Notice that the \(n\)-th layer of this tree (starting with the root on layer 0) contains all the numbers of decimal length \(n\).

In the search for a palindrome of decimal length 6, we can do a depth-first-search up to a depth of 3 to generate all 3-decimal-digit numbers, and from them all 6-decimal-digit palindromes. The same process can be done for any other length \(n\), by going up to depth \(\lceil n/2 \rceil\).

This search can be implemented using recursion in the following way:

def find_palindromes(current_digits, decimal_length):
    if len(current_digits) * 2 >= decimal_length:
        left_half = current_digits[:decimal_length - len(current_digits)]
        decimal_palindrome = int(left_half + current_digits[::-1])
        check_if_binary_palindrome(decimal_palindrome)
        return

    if len(current_digits) == 0:
        next_digits = range(1, 10)
    else:
        next_digits = range(10)

    for next_digit in next_digits:
        new_digits = current_digits + str(next_digit)
        find_palindromes(new_digits, decimal_length)

def main():
    decimal_length = 1
    while True:
        find_palindromes("", decimal_length)
        decimal_length += 1

The motivation for this change is that now we can add logic to exclude entire parts of the tree as we go through it if we know that they contain no binary palindrome. For instance, the most significant bit of all binary palindromes is 1 (it can’t be 0, and there is no other option), so the least significant bit must also be 1, making all binary palindromes odd.

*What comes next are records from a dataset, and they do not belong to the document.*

-- ==== Sys2Proof/Tests/Witness.lean ====
section
/-! SUPPORT. Witnesses: for every statement with hypotheses, small states and operands that meet them. -/

namespace Sys2Proof.Machine

set_option Elab.async false

/-! ## States -/

def t0 : TId := ⟨0, 0, 0⟩
def t1 : TId := ⟨0, 0, 1⟩
def g0 : GId := ⟨0, 0, 0⟩

/-- A thread that is ready at 0x200000. -/
def thread0 : Thread := { live := true, pc := 0x200000 }
/-- Its group: s1 to s4 hold addresses of WB, SM, HB and UC memory, s5 one of its scratchpad, s6 an odd address. -/
def group0 : Group :=
  { live := true, trapvec := 0x300000
    s := (((((((Vector.replicate 64 0).set! 1 0x3000).set! 2 0x40003000).set! 3 0x80003000).set! 4 0xC0100100).set! 5
      0x01F0000000000100).set! 6 0x3001).set! 7 1 }
/-- Partition 0 with the four memory types mapped from 0, 1, 2 and 3 GiB. -/
def part0 : Partition :=
  { fetchPart with
    ranges := ((fetchPart.ranges.set! 1 { en := true, base := 0x40000000, limit := 0x7FFFF000 }).set! 2
      { en := true, base := 0x1000000000000, limit := 0x100003FFFF000 }) }
/-- A state of partition 0 in which threads of the first group of core 0 issue. -/
def stateOf (ts : List Thread) (g : Group) : State :=
  { State.reset with
    mem := writeLE (writeLE (writeLE (fetchTables []) 0x102008 8 0x4000005F) 0x102010 8 0x100000000009F) 0x102018 8 0xF0000000000DF
    parts := [(0, part0)]
    clusters := [(0, { owner := some 0, gated := false }), (1, { owner := some 0 }), (2, { owner := some 0 }), (3, { owner := some 0 })]
    launches := [(0, { graph := 0, node := 0, part := 0, kernel := { entry := 0x200000, group := 16, frame := 64 } })]
    ctxs := [(0, {})]
    cores := [(0, { allocs := [⟨0, 0, 0, 0x1000⟩] })]
    groups := [(g0, g)]
    threads := ts.zipIdx.map fun p => ((⟨0, 0, p.2⟩ : TId), { p.1 with tti := p.2 })
    cur := some ⟨0, 0, List.range ts.length⟩ }
/-- One thread issues. -/
def base : State := stateOf [thread0] group0
/-- Its next long-latency result lands later. -/
def late : State := { base with plan := [.late] }
/-- Two threads issue as one portion. -/
def duo : State := stateOf [thread0, thread0] group0

/-! ## What they meet -/

/-- Nothing of a thread or its group is outstanding or poisoned. -/
abbrev Sound (s : State) (t : TId) : Prop :=
  (s.thread t).snap = none ∧ (s.thread t).outs = [] ∧ (∀ u ∈ groupThreads s (groupOf s t), (s.thread u).outs = []) ∧
  ((s.thread t).vPoison = 0 ∧ (s.thread t).pPoison = 0 ∧ (s.thread t).bPoison = 0) ∧
  (s.group (groupOf s t)).sPoison = 0 ∧ (s.group (groupOf s t)).qPoison = 0 ∧ (s.group (groupOf s t)).hPoison = 0

theorem ready_of_sound {s : State} {t : TId} (h : Sound s t) (i : Instr) : Ready s t i := by
  obtain ⟨a, b, c, ⟨d, e, f⟩, x, y, z⟩ := h
  refine ⟨a, b, c, ?_, ?_⟩
  · simp [laneBad, vBad, bBad, b, d, e, f]
  · simp [groupBad, sBad, hBad, pickWord, pickIndex, b, x, y, z]

theorem alone_of {s : State} {t : TId} (hc : s.cur = some ⟨t.core, t.bank, [t.slot]⟩) (hw : (s.thread t).wait = .none)
    (h : Sound s t) (i : Instr) : Alone s t i := ⟨hc, hw, ready_of_sound h i⟩

/-- A portion that issues, whatever the word. -/
abbrev Stands (s : State) (g : GId) (t : TId) (ts : List TId) : Prop :=
  packThreads s = ts ∧ ts.head? = some t ∧ ts.Nodup ∧ ∀ u ∈ ts, groupOf s u = g ∧ (s.thread u).wait = .none ∧ Sound s u

theorem portion_of {s : State} {g : GId} {t : TId} {ts : List TId} (h : Stands s g t ts) (i : Instr) : Portion s g t ts i :=
  ⟨h.1, h.2.1, h.2.2.1, fun u hu => ⟨(h.2.2.2 u hu).1, (h.2.2.2 u hu).2.1, ready_of_sound (h.2.2.2 u hu).2.2 i⟩⟩

theorem ok_of {ε α : Type} [DecidableEq α] {x : Except ε α} {l : α}
    (h : (match x with | .ok a => decide (a = l) | .error _ => false) = true) : x = .ok l := by
  cases x with
  | error e => simp at h
  | ok a => simpa using h

/-- What the threads that a state lists satisfy, and a thread that it does not list, holds of every thread. -/
theorem each_thread {s : State} (P : TId → Thread → Prop) (h0 : ∀ u, P u {}) (h : ∀ p ∈ s.threads, P p.1 p.2) (u : TId) :
    P u (s.thread u) := by
  have key : ∀ l : Tbl TId Thread, (∀ p ∈ l, P p.1 p.2) → P u (Tbl.getD l u {}) := by
    intro l
    induction l with
    | nil => exact fun _ => h0 u
    | cons p l ih =>
      intro h
      by_cases e : p.1 = u
      · simpa [Tbl.getD, Tbl.find, e] using h p (by simp)
      · simpa [Tbl.getD, Tbl.find, e] using ih fun q hq => h q (by simp [hq])
  exact key s.threads h

theorem free_bound (k : Reg8) : (({} : Thread).b.get k).bound = false := by decide +revert

theorem unwatched_of {s : State} {pa n : Nat}
    (h : ∀ p ∈ s.threads, ∀ k : Reg8, (p.2.b.get k).bound = true → overlaps pa n ((p.2.b.get k).pa / 4 * 4) 4 = false) :
    Unwatched s pa n :=
  each_thread (fun _ x => ∀ k : Reg8, (x.b.get k).bound = true → overlaps pa n ((x.b.get k).pa / 4 * 4) 4 = false)
    (fun _ k hk => absurd hk (by rw [free_bound]; decide)) h

theorem base_alone (i : Instr) : Alone base t0 i := alone_of (by decide +kernel) (by decide +kernel) (by decide +kernel) i
theorem late_alone (i : Instr) : Alone late t0 i := alone_of (by decide +kernel) (by decide +kernel) (by decide +kernel) i
theorem base_portion (i : Instr) : Portion base g0 t0 [t0] i := portion_of (by decide +kernel) i
theorem duo_portion (i : Instr) : Portion duo g0 t0 [t0, t1] i := portion_of (by decide +kernel) i

/-! ## Encodings -/

theorem witness_DecodeOfEncode : (Instr.fma 12 9 9 12).WellFormed := by decide +kernel
theorem witness_EncodeOfDecode : 0x34C24930 < 2 ^ 32 ∧ decode 0x34C24930 = .ok (.fma 12 9 9 12) :=
  ⟨by decide, ok_of (by decide +kernel)⟩

/-! ## Lane words: one thread that issues, for every word -/

/-- A thread with v1 = 7 and v2 = 3, b1 bound to the word at 0x3000, b2 marked at 0x3004 and b0 unbound. -/
def bound1 : Bound := { value := 5, bound := true, pa := 0x3000, va := 0x3000 }
def bound2 : Bound := { value := 9, bound := true, changed := true, pa := 0x3004, va := 0x3004 }
def threadB : Thread :=
  { thread0 with v := ((thread0.v.set! 1 7).set! 2 3).set! 4 0x3000, b := (thread0.b.set! 1 bound1).set! 2 bound2 }
/-- The bound thread issues. -/
def tied : State := stateOf [threadB] group0
/-- The same with nothing marked. -/
def quiet : State := stateOf [{ threadB with b := thread0.b.set! 1 bound1 }] group0
theorem tied_alone (i : Instr) : Alone tied t0 i := alone_of (by decide +kernel) (by decide +kernel) (by decide +kernel) i
theorem quiet_alone (i : Instr) : Alone quiet t0 i := alone_of (by decide +kernel) (by decide +kernel) (by decide +kernel) i

theorem takes_v (s : State) (t : TId) (r : Reg) : Takes s t (.v r) := trivial
theorem tied_takes : Takes tied t0 (.b 1) := by unfold Takes Older; decide +kernel
theorem tied_takes_free : Takes tied t0 (.b 0) := by unfold Takes Older; decide +kernel

/-- Every lane word on lane registers, on an unbound and on a bound snapshot. -/
theorem witness_ArithmeticAndShifts (i : Instr) (r : Reg) :
    Alone tied t0 i ∧ Takes tied t0 (.v r) ∧ Takes tied t0 (.b 0) ∧ Takes tied t0 (.b 1) :=
  ⟨tied_alone i, takes_v _ _ r, tied_takes_free, tied_takes⟩
theorem witness_LaneWords (i : Instr) (r : Reg) : Alone base t0 i ∧ Takes base t0 (.v r) := ⟨base_alone i, takes_v _ _ r⟩
theorem witness_OneOperandAndSelect (i : Instr) : Alone tied t0 i ∧ Takes tied t0 (.b 1) := ⟨tied_alone i, tied_takes⟩
theorem witness_FloatArithmetic (i : Instr) : Alone base t0 i := base_alone i
theorem witness_FloatCompareClassConvert (i : Instr) : Alone base t0 i := base_alone i
theorem witness_Divisions (i : Instr) :
    (Alone tied t0 i ∧ divisor .i32 2 tied t0 ≠ 0 ∧ tied.plan.headD .now ≠ .late) ∧
    (Alone { tied with plan := [.late] } t0 i ∧ divisor .n64 2 tied t0 ≠ 0) :=
  ⟨⟨tied_alone i, by decide +kernel⟩, alone_of (by decide +kernel) (by decide +kernel) (by decide +kernel) i, by decide +kernel⟩
theorem witness_SpecialFunctions (i : Instr) :
    Alone base t0 i ∧ base.plan.headD .now ≠ .late ∧ Alone late t0 i ∧ late.plan.headD .now = .late :=
  ⟨base_alone i, by decide +kernel, late_alone i, by decide +kernel⟩

/-! ## Collectives -/

/-- A group of a width gathers: its first thread waits and its second arrives. -/
def meeting (w : Nat) (dom : Domain) : State :=
  { stateOf [{ thread0 with wait := .collective dom }, thread0] { group0 with width := w } with cur := some ⟨0, 0, [1]⟩ }

/-- A group of which some threads arrive and the others wait, whatever the word. -/
abbrev Gathers (s : State) (g : GId) : Prop :=
  (s.group g).live = true ∧ ((s.group g).width = 16 ∨ (s.group g).width = 32 ∨ (s.group g).width = 64) ∧ packThreads s ≠ [] ∧
  (∀ u ∈ packThreads s, u ∈ liveThreads s g) ∧
  (∀ u ∈ liveThreads s g, u ∈ packThreads s ∨ (s.thread u).wait = .collective .group) ∧
  (∀ u ∈ liveThreads s g, ∀ v ∈ liveThreads s g, (s.thread u).pc = (s.thread v).pc) ∧
  ∀ u ∈ liveThreads s g, groupOf s u = g ∧ Sound s u

theorem gathered_of {s : State} {g : GId} (h : Gathers s g) (i : Instr) : Gathered s g i := by
  obtain ⟨a, b, c, d, e, f, k⟩ := h
  exact ⟨a, b, c, d, e, f, fun u hu => ⟨(k u hu).1, ready_of_sound (k u hu).2 i⟩⟩

theorem duo_gathered (i : Instr) : Gathered duo g0 i := gathered_of (by decide +kernel) i
theorem meeting_gathered (i : Instr) : Gathered (meeting 64 .group) g0 i := gathered_of (by decide +kernel) i

theorem witness_ShuffleMovesLanes (i : Instr) : Gathered duo g0 i ∧ Gathered (meeting 64 .group) g0 i :=
  ⟨duo_gathered i, meeting_gathered i⟩
theorem witness_VotesAndMatches (i : Instr) :
    Gathered duo g0 i ∧ maskFits duo g0 1 ∧ Gathered (meeting 64 .group) g0 i ∧ maskFits (meeting 64 .group) g0 2 :=
  ⟨duo_gathered i, by unfold maskFits; decide +kernel, meeting_gathered i, by unfold maskFits; decide +kernel⟩
theorem witness_FoldsAcrossLanes (i : Instr) : Gathered duo g0 i ∧ Gathered (meeting 64 .group) g0 i :=
  ⟨duo_gathered i, meeting_gathered i⟩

All odd numbers have an odd least significant decimal digit, and if they are palindromic, the same digit is their most significant decimal digit.

In other words, the most significant decimal digit of all binary-decimal palindromes has to be one of 1,3,5,7,9 and we can adjust our code accordingly, changing:

    if len(current_digits) == 0:
        next_digits = range(1, 10)

to:

    if len(current_digits) == 0:
        next_digits = range(1, 10, 2)

Results

Summary

  • Biggest palindrome found: 161206152251602161 (62nd)
  • Exponent of equation: 1.99
  • ETA to new palindromes: 6128843749 years

Our results here are arguably better than the previous version, but it’s hardly significant. The exponent is closer to 2 since the errors are far smaller.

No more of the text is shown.